Report back each line of the records that contains the string "honly".

Collected data:
*** Begin section ***
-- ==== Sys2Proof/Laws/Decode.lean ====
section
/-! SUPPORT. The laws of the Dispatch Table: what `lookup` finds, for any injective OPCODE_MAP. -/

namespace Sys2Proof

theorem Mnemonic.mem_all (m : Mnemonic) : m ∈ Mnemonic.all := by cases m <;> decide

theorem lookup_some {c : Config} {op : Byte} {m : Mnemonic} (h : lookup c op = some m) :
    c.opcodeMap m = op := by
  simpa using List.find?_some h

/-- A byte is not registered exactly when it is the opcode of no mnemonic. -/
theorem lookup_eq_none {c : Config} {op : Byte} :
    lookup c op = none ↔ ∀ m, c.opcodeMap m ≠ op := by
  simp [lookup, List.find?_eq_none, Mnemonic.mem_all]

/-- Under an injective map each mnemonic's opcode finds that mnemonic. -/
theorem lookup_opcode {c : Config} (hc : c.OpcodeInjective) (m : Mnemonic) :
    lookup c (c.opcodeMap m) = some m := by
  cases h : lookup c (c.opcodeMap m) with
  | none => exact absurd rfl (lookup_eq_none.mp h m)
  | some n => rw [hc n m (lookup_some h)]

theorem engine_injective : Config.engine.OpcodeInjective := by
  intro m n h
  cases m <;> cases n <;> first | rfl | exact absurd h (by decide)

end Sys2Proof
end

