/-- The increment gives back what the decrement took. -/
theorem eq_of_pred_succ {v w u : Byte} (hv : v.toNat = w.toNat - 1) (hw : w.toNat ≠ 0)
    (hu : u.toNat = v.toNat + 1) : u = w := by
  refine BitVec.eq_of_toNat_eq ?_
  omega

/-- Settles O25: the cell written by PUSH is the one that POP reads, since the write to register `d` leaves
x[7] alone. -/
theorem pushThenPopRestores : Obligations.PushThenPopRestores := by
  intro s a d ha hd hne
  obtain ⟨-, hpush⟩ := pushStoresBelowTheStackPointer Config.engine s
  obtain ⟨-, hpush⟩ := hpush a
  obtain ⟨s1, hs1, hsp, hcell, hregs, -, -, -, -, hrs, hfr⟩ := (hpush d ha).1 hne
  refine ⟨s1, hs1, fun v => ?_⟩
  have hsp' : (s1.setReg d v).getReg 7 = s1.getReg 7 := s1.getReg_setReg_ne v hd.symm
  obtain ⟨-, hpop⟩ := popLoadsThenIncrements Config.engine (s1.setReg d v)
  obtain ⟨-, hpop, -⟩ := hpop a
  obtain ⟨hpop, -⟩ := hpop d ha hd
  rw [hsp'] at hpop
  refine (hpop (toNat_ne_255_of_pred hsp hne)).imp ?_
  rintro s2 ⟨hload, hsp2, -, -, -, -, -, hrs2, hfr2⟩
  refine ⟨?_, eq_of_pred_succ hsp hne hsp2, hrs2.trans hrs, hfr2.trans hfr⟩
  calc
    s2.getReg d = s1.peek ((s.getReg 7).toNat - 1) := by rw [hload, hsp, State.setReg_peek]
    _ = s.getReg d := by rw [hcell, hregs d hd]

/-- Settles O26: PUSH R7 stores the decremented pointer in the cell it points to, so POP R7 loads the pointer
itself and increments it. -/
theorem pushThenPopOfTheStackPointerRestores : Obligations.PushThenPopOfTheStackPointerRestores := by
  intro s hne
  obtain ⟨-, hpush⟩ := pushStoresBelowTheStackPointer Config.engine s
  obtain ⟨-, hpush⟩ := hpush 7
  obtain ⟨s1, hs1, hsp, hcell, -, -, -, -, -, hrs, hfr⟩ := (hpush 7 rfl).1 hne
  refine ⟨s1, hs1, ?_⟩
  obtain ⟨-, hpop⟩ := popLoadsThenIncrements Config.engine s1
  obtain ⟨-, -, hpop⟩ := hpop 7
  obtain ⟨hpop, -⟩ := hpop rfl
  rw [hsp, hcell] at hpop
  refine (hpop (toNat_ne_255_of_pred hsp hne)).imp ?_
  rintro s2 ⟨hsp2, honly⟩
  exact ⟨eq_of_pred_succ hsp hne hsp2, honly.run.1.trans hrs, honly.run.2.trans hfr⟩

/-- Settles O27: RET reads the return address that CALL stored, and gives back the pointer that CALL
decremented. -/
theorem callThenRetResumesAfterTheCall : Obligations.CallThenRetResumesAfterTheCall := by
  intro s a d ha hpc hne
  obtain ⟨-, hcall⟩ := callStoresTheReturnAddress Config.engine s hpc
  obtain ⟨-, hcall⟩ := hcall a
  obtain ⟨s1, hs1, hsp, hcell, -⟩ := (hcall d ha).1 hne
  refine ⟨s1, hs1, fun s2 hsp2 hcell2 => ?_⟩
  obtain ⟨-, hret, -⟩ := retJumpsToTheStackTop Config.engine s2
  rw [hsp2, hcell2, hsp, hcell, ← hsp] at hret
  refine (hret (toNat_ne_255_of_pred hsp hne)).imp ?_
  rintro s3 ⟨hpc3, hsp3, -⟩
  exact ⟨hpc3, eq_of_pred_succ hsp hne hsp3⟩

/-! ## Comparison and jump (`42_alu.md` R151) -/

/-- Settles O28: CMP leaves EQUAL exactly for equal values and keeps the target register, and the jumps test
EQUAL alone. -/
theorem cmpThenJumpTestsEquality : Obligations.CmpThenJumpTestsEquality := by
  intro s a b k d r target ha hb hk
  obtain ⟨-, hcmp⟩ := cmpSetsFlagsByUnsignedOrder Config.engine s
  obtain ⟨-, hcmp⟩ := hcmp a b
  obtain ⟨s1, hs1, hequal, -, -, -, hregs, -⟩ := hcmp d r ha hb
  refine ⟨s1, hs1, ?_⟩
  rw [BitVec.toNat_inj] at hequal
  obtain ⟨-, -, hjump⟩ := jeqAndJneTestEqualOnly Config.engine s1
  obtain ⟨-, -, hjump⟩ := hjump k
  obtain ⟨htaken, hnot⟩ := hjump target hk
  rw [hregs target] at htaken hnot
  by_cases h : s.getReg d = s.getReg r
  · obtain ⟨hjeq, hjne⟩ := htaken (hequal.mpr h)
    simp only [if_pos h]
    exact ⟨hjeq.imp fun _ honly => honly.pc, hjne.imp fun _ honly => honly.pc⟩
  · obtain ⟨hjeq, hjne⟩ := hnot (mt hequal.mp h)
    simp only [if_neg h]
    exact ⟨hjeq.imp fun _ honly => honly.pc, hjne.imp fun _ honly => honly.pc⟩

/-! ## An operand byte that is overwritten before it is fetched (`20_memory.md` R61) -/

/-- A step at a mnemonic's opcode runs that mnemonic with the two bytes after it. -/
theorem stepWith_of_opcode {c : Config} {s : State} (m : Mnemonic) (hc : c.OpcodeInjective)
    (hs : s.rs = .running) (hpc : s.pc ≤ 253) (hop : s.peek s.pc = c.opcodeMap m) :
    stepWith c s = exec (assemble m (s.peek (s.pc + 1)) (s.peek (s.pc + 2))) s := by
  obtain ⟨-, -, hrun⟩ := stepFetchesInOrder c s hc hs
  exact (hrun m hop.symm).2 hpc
*** End section ***
Written reply:
  rintro s2 ⟨hsp2, honly⟩
  exact ⟨eq_of_pred_succ hsp hne hsp2, honly.run.1.trans hrs, honly.run.2.trans hfr⟩
    exact ⟨hjeq.imp fun _ honly => honly.pc, hjne.imp fun _ honly => honly.pc⟩
    exact ⟨hjeq.imp fun _ honly => honly.pc, hjne.imp fun _ honly => honly.pc⟩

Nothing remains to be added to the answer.